KEY ACCOUNTABILITIES
Establish and Implement MLOps practices:
- Development of end-to-end MLOps framework and Machine Learning Pipeline using GCP, Vertex AI, and Software tools
- Serving Pipeline with multiple creation Vertex AI and GCP services. Improve ML pipeline documentation and understandability.
- Automate logging of model usage and predictions provided. Improve logging and diagnostic processes.
- Automate monitoring of models both for failures and degradation. Automate monitoring of data sources to identify issues and/or data changes.
- Design and implement dynamic re-training of ML pipelines using event-based or custom logic.
- Resource and Infra Monitoring configuration and pipeline development using GCP service.
- Branching strategies and Version Control using GitHub
- ML Pipeline orchestration and configuration using Airflow/Kubeflow.
- Code refactorization & coding best practices implementation as per industry standard
Implementing MLOps practices on a project and establishing MLOps best practices.
- Lead the investigation and resolution of production issues, perform root cause analysis, and recommend changes to reduce/eliminate re-occurrence of issues.
- Optimize deployment and change control processes for models.
- Create and operationalize quality assurance processes for ML models.
Lead the execution of ML Solutions @Scale:
- Partners with business stakeholders to design the right deliver value-added insights and intelligent solutions through ML and AI.
- Collaborates with Data Science Leads, ML System Engineering and Platform teams to ensure the models are deployed in a scaled and optimized way. Additionally, ensure support the post-production to ensure model performance degrades are proactively managed.
- Play a lead role in spearheading the development effort of new standards (design patterns, coding practices, orchestration patterns) and drive value and adoption across the Data Science team.
- Is considered an expert in the ML Ops and Model management space; brings together business knowledge, architecture, resources, people, and technology to create more effective solutions.

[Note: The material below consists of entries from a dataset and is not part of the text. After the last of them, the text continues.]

-- ==== Sys2Proof/Machine/Motion.lean ====
section
/-!
DEFINITION. Machine/Motion.lean: pulse counting, distance, pulse speed, the k-factor curves and the plausibility states
(chapter 12, R472 to R477, R486), and the TimeOfDay message (R458).
-/
namespace Sys2Proof.Machine

/-- Motion replaced. -/
def State.setMot (s : State) (m : MotSt) : State := { s with mot := m }

/-- A motion input's state. -/
def motIn (s : State) (b : Bool) : MotIn := if b then s.mot.b else s.mot.a

/-- A motion input's state replaced. -/
def setMotIn (s : State) (b : Bool) (i : MotIn) : State :=
  s.setMot (if b then { s.mot with b := i } else { s.mot with a := i })

/-- MOT_CFG enables the input. -/
def motEn (s : State) (b : Bool) : Bool := bit (s.reg Ad.MOT_CFG) (if b then 1 else 0)

/-- Knots (FREQ, K) of a k-factor body from knot i on. -/
def kKnots (body : List Byte) (i : Nat) : Nat → List (Nat × Nat)
  | 0 => []
  | n + 1 => (tb32 body (16 + 8 * i), tb32 body (20 + 8 * i)) :: kKnots body (i + 1) n

/-- The curve of an input; none while no k-factor table is active (R475). -/
def motCurve (s : State) (b : Bool) : Option (List (Nat × Nat)) :=
  (tblBody s 7).map (fun body =>
    let na := (body.getD 0 0).toNat
    let nb := (body.getD 1 0).toNat
    if b ∧ nb ≠ 0 then kKnots body na nb else kKnots body 0 na)

/-- Linear interpolation at x = xn/xd between knots, clamped beyond the end knots; K as a fraction (R473). -/
def interp (xn xd : Nat) : List (Nat × Nat) → Nat × Nat
  | [] => (100000, 1)
  | [(_, k)] => (k, 1)
  | (x0, k0) :: (x1, k1) :: t =>
    if xn ≤ x0 * xd then (k0, 1)
    else if xn ≤ x1 * xd then
      (((k0 : Int) * ((x1 - x0 : Nat) * xd) + ((k1 : Int) - k0) * ((xn : Int) - x0 * xd)).toNat, (x1 - x0) * xd)
    else interp xn xd ((x1, k1) :: t)

/-- MOT_KDEF.K within its limits (R475). -/
def kDef (s : State) : Nat := max 100000 (min 100000000 (s.reg Ad.MOT_KDEF).toNat)

/-- The pulse frequency of an input in units of 0.01 Hz, as a fraction (R473). -/
def motFreq (s : State) (b : Bool) : Nat × Nat :=
  let i := motIn s b
  let c := (i.edges.filter (fun e => decide ((s.tb.cyc - e.1) * 4 < cycSec))).length
  if 4 ≤ c then (400 * c, 1)
  else if i.stale then (0, 1)
  else
    match i.edges with
    | (t1, _) :: (t0, _) :: _ => if 2 * cycSec ≤ s.tb.cyc - t1 then (0, 1) else (100 * cycSec, max 1 (t1 - t0))
    | _ => (0, 1)

/-- K at the input's frequency, in units of 0.001 pulses/km, as a fraction. -/
def motK (s : State) (b : Bool) : Nat × Nat :=
  match motCurve s b with
  | none => (kDef s, 1)
  | some l => interp (motFreq s b).1 (motFreq s b).2 l

/-- The distance that one edge adds, in nm: 10^15 / K (R474). -/
def motNm (s : State) (b : Bool) : Nat := 10 ^ 15 * (motK s b).2 / (max 1 (motK s b).1)

/-- The pulse speed of an input in units of 0.01 km/h (R474). -/
def motSpeed (s : State) (b : Bool) : Nat :=
  3600000 * (motFreq s b).1 * (motK s b).2 / (max 1 ((motFreq s b).2 * (motK s b).1))

/-- A message with SPEED_VALID has been accepted within the last 3 s. -/
def gnssFresh (s : State) : Bool :=
  match s.mot.gnssAt with | none => false | some c => decide (s.tb.cyc - c < 3 * cycSec)

/-- DEV_N in force. -/
def devN (s : State) : Nat := atLeast1 (s.fld Ad.MOT_PLAUS_CFG 23 16)

/-- PLAUS: the first row of Table 12-5 that applies. SPEED counts for PULSE_LOST while it is no older than 3 s. (DEDUCED, log 65.) -/
def motPlaus (s : State) : Nat :=
  let last := match s.mot.a.edges with | (c, _) :: _ => c | [] => s.mot.since
  if (motEn s false ∧ s.mot.a.overrate) ∨ (motEn s true ∧ s.mot.b.overrate) then 5
  else if gnssFresh s ∧ 100 * s.fld Ad.MOT_PLAUS_CFG 31 24 ≤ s.mot.gnss ∧
      atLeast1 (s.fld Ad.MOT_PLAUS_CFG2 7 0) * cycSec ≤ s.tb.cyc - last then 3
  else if s.mot.dev then 2
  else if motEn s true ∧ devN s ≤ s.mot.ab then 4
  else if !gnssFresh s then 1
  else 0

/-- MOT_STATE (Table 12-15). -/
def motState (s : State) : Nat := 512 * b2n s.mot.b.overrate + 256 * b2n s.mot.a.overrate + s.mot.plaus

/-- PLAUS re-evaluated: a change sets MOT_EVT.PLAUS, and R486 raises its fault class. (DESIGN CHOICE, log 36.) -/
def motEval (s : State) : State :=
  let p := motPlaus s
  if p = s.mot.plaus then s
  else
    let s1 := sqEvt (s.setMot { s.mot with plaus := p }) Ad.MOT_EVT 1
    if p = 5 then raise s1 29 (motState s1)
    else if p = 2 ∨ p = 3 ∨ p = 4 then raise s1 28 p
    else s1

/-- Edges of the last second, and in any case the last two. -/
def motKeep (cyc : Nat) : List (Nat × Nat) → List (Nat × Nat)
  | a :: b :: t => a :: b :: t.filter (fun e => decide (cyc - e.1 < cycSec))
  | l => l

/-- The first pulse on MOT_A or MOT_B since the latch was cleared sets it, in every depth and while PORST_N is low (R58).
(DEDUCED, log 30.) -/
def motLatch (falling : Bool) (held : Nat) (s : State) : State :=
  if pinsOk s ∧ !falling ∧ 20 ≤ held ∧ !bit (s.reg Ad.ISL_LATCH) 18 then setLatch s 18 else s

/-- An edge of MOT_A or MOT_B: `held` is how long in ns the level then holds (R472, R474, R58, R77). (DEDUCED, log 30.) OVERRATE
clears at an edge with no more than 2,500 edges in the last 100 ms. (DEDUCED, log 65.) -/
def motEdge (b falling : Bool) (held : Nat) (s : State) : State :=
  let s0 := motLatch falling held s
  if !motEn s b ∨ falling ≠ bit (s.reg Ad.MOT_CFG) (if b then 3 else 2) ∨ held < (s.fld Ad.MOT_CFG 7 4 + 1) * 1000 then s0
  else
    let k := if b then Ad.MOT_CNT_B else Ad.MOT_CNT_A
    let s1 := pcu (if b then 0x72 else 0x71) 0 1 (s0.setReg k (s0.reg k + 1))
    let i := motIn s1 b
    let s2 := setMotIn s1 b { i with edges := motKeep s1.tb.cyc ((s1.tb.cyc, 0) :: i.edges), stale := false }
    let nm := motNm s2 b
    let n := (i.edges.filter (fun e => decide ((s1.tb.cyc - e.1) * 10 < cycSec))).length
    let s3 := setMotIn s2 b { (motIn s2 b) with
      edges := (s1.tb.cyc, nm) :: (motIn s2 b).edges.tail, overrate := i.overrate && decide (2500 < n) }
    motEval (if b then s3 else s3.setMot { s3.mot with nm := (s3.mot.nm + nm) % 2 ^ 64 })

/-- A rate above 25 kHz has held for 100 ms on an enabled input (R472). -/
def motOverrate (b : Bool) (s : State) : State :=
  if !motEn s b ∨ (motIn s b).overrate then s
  else motEval (sqEvt (setMotIn s b { (motIn s b) with overrate := true }) Ad.MOT_EVT 2)

/-- 2 s have passed without an edge on the input: its pulse frequency is 0 (R473), and OVERRATE clears. (DEDUCED, log 65.) -/
def motEdgeTimeout (b : Bool) (s : State) : State :=
  match (motIn s b).edges with
  | (c, _) :: _ =>
    if s.tb.cyc - c < 2 * cycSec then s else motEval (setMotIn s b { (motIn s b) with stale := true, overrate := false })
  | [] => s

/-- The per-second comparison of the two inputs' speeds (Table 12-5, B_MISMATCH). AB_PM is taken of the MOT_A speed.
(DEDUCED, log 65.) -/
def abSpeedCheck (s : State) : State :=
  if !motEn s true then motEval (s.setMot { s.mot with ab := 0 })
  else
    let a := motSpeed s false
    let b := motSpeed s true
    let d := if a < b then b - a else a - b
    motEval (s.setMot { s.mot with
      ab := if s.fld Ad.MOT_PLAUS_CFG2 15 8 * a < d * 1000 ∧ 100 < d then min 255 (s.mot.ab + 1) else 0 })

/-- The pulse speed of MOT_A averaged over the last second, in units of 10^-9 of 0.01 km/h / 360: the nm of its edges (R477).
(DEDUCED, log 65.) -/
def motNmSec (s : State) : Nat :=
  ((s.mot.a.edges.filter (fun e => decide (s.tb.cyc - e.1 < cycSec))).map Prod.snd).foldl (· + ·) 0

/-- The comparison that an accepted message with SPEED_VALID starts (R477). -/
def gnssSpeed (s : State) (speed : Nat) : State :=
  let p := motNmSec s * 360
  let v := speed * 10 ^ 9
  let diff := if p < v then v - p else p - v
  let tol := max (s.fld Ad.MOT_PLAUS_CFG 7 0 * 10 * 10 ^ 9) (s.fld Ad.MOT_PLAUS_CFG 15 8 * speed * 10 ^ 6)
  let m := s.mot
  let m1 : MotSt := { m with gnss := speed, gnssAt := some s.tb.cyc }
  motEval (s.setMot (
    if diff ≤ tol then
      { m1 with bad := 0, good := min 255 (m.good + 1), dev := m.dev && decide (m.good + 1 < devN s) }
    else { m1 with good := 0, bad := min 255 (m.bad + 1), dev := m.dev || decide (devN s ≤ m.bad + 1) }))

/-- A TimeOfDay message from an agent (R458). -/
def timeOfDay (m : TodMsg) (s : State) : State :=
  let k := Ad.DSC_CTRL m.tenant
  if 1024 ≤ m.tenant ∨ s.fld k 2 0 ≠ 1 ∨ !bindBit s m.tenant m.src ∨ !bit (s.reg k) 10 then sqEvt s Ad.TBU_EVT 2
  else
    let s1 := s.setReg Ad.TBU_UTC_OFS (w32 (unsx 8 m.utcOfs))
    let s2 := if m.speedValid then gnssSpeed s1 (m.speed % 65536) else s1
    if m.timeValid then todLabel s2 (m.seconds % 2 ^ 40) else s2

/-- The distance in mm. -/
def motMm (s : State) : Nat := s.mot.nm / 10 ^ 6

/-- A read of MOT_DIST_LO captures the upper half (Table 12-15). -/
def motDistLoRead (s : State) : State :=
  (s.setReg Ad.MOT_DIST_LO (w32 (motMm s))).setReg Ad.MOT_DIST_HI (w32 ((motMm s / 2 ^ 32) % 65536))

/-- The k-factor table is gone at a warm reset (R475): MOT_EVT.NO_CURVE. -/
def motNoCurve (s : State) : State := sqEvt s Ad.MOT_EVT 4

/-- What follows an update of group 3 (R480, R473): a changed EDGE or TBU_PPS_COMP restarts the judging of edges, and an input
that has just been enabled has no edge yet. -/
def tbApplied (old s : State) : State :=
  let s1 := if bit (old.reg Ad.TBU_SRV_CFG) 0 ≠ bit (s.reg Ad.TBU_SRV_CFG) 0 ∨ old.reg Ad.TBU_PPS_COMP ≠ s.reg Ad.TBU_PPS_COMP
            then s.setTb { s.tb with restart := true } else s
  let s2 := if motEn s1 false ∧ !motEn old false then s1.setMot { s1.mot with a := ⟨[], false, false⟩, since := s1.tb.cyc } else s1
  let s3 := if motEn s2 true ∧ !motEn old true then s2.setMot { s2.mot with b := ⟨[], false, false⟩, ab := 0 } else s2
  motEval (tbReclass s3)

end Sys2Proof.Machine
end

Research, Evolve and Publish best practices:
- Research and operationalize technology and processes necessary to scale ML Ops
- Recommend model changes to optimize cloud spend.
- Ability to research and recommend MLOps best practices on new technologies, platforms, and services.
- Drive ideation, design, and creation of new ML Architecture patterns in discussion with the Enterprise Architecture team.
- MLOps pipeline improvement plan and suggestion
Communication and Collaboration:
- Knowledge sharing with the broader analytics team and stakeholders.
- Communicate on the on-goings to embrace the remote and geographical culture.
- Ability to communicate the accomplishments, failures, and risks in timely manner.
- Knowledge sharing session with team for specific ML Ops topics. Coach and Mentor junior ML members in the team.
- Foster a collaborative and innovative team environment. Contribute to the overall effort to educate stakeholders on AI practices.
- Closely collaborates with the stakeholders on projects and data science leaders to ensure practices are developed and enhanced to support accelerated analytic development and maintainability.
Embrace a learning mindset:
- Continually invest in one’s knowledge and skillset through formal training, reading, and attending conferences and meetups
MINIMUM QUALIFICATIONS
- Full time graduate from an accredited University.
- Advanced degree in a quantitative field (CS, engineering, statistics, math, data science).
- Proven technical leadership in a large, complex matrixed organization.
- Relevant Machine Learning experience of 6+ years and overall 12+ years of Industry experience.
- Experience in supervised ML algorithms, optimization, and performance tuning.
- Track record of producing machine learning models and production infrastructure at scale.
- Strong verbal and written communication skills including the ability to interact effectively with colleagues of varying technical and non-technical abilities.
- Passionate about agile software processes, data-driven development, reliability, and systematic experimentation.
- Passion for learning new technologies and solving challenging problems.
- Good understanding of CI, CD, TDD, and tools such as Jenkins.
- Strong understanding of orchestration frameworks such Airflow/Kubeflow/MLFlow.
- Agile software development experience such as Kanban and Scrum.
- Experience in software version control team practices and tools such as GIT and TFS.
- Expertise in Data Transformation and Manipulation through Big-Query/SQL
- Professional experience with Vertex AI and GCP Services.
- Strong proficiency in Python.
PREFERRED QUALIFICATIONS
- GCP Machine Learning certification
- Understanding of CPG industry
- Exposure to Deep Learning/RL/LLMs
- Prior experience with CPG industry.
- Publications or contributions to the data science and AI community.
- Certifications in AI, machine learning, or related fields.